The easy-to-use smartphone app relies upon proprietary software algorithms to count individual sperm and detect their movements. The app's analysis of each sample takes less than five seconds and runs entirely on the smartphone hardware, which means it does not need to spend time sending the data to a more powerful laptop computer or to cloud computing resources.

“It was challenging for us from a software perspective to do the whole analysis on the phone and to measure both motility and total sperm count in a very rapid manner,” Shafiee says.

The Harvard researchers hope to improve the software so that it can eventually detect abnormal sperm shapes and disregard similar-size cells in the semen sample. Shafiee declined at this time to comment on whether the software relies on popular and powerful machine learning techniques. (His only comment on that subject came during a marathon session of back-to-back phone interviews: “You're the first reporter to talk about that.”)

Shafiee emphasized that the new smartphone-based test could fill a “gap” that exists in terms of home fertility tests for men. Products such as FertilMARQ and SpermCheck use a chemical staining approach. Trak, another product approved by the U.S. Food and Drug Administration (FDA), uses a small spinning centrifuge to measure sperm concentration in a microfluidic device. But all these products only measure sperm concentration, whereas the Harvard device can also measure motility.

Perhaps the closest competitor for the Harvard smartphone device is the YO Home Sperm Test developed by Medical Electronic Systems. The $49.95 home testing kit became available for purchase in early 2017 and is marketed as “the first FDA-cleared Smartphone based solution for testing your motile sperm.”

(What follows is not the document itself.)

-- ==== Sys2Proof/Machine/Dispatch.lean ====
section
/-! DEFINITION. Machine/Dispatch: the meaning of every instruction, one arm each. -/

namespace Sys2Proof.Machine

But Shafiee seemed skeptical of Medical Electronic Systems’ test after looking at the documentation filed with the FDA. He pointed out that the YO test relies on a new measure called “motile sperm concentration” that describes a “normal” cutoff point of 6 million motile sperm per milliliter. By comparison, WHO standards measure normal motility as having greater than 40 percent motile sperm in each semen sample. That leaves open the possibility that the YO test could rate certain samples as “normal” that would be considered abnormal under WHO standards.

“Imagine a sample with 100 million sperm per ml and the motility is 10 percent,” Shafiee explains. “Based on clinical practice and WHO guidelines, this is abnormal because it falls below 40 percent on motility—but YO would identify it as healthy.”

The YO test’s accuracy was also mainly compared with that of another proprietary Medical Electronic Systems lab test that relies upon the same, somewhat questionable “motile sperm concentration” measure. The Harvard team compared its smartphone device’s results with the current standard methods used to diagnose male infertility: manual microscope-based testing, and computer-assisted semen analysis (CASA). And last but not least, Shafiee also pointed out that the Harvard team's research has just been published in a peer-reviewed journal. 

There may be plenty of market opportunities for the Harvard device in any case. Besides couples dealing with infertility, there are more than 33 million couples with male partners who underwent vasectomy as a form of contraception. Vasectomy procedures in the U.S. number between 175,000 and 550,000 procedures per year. The Harvard smartphone device or similar devices could help such men regularly check their semen samples to make sure that their vasectomy holds up—a follow-up practice that is highly recommended but often ignored because of the inconvenience of current testing methods.

Animal breeders might even benefit from a similar form of smartphone-based testing kit that lets them perform fertility tests for livestock on the spot instead of waiting on time-consuming transfers to equipped labs. But “considering the differences between human semen and animal semen in terms of sperm concentration, motility, and sample volume, the current version of the smartphone-based semen analyzer would need to be augmented for applications in animal breeding,” say the Harvard researchers. In other words, we're going to need a bigger sampling device.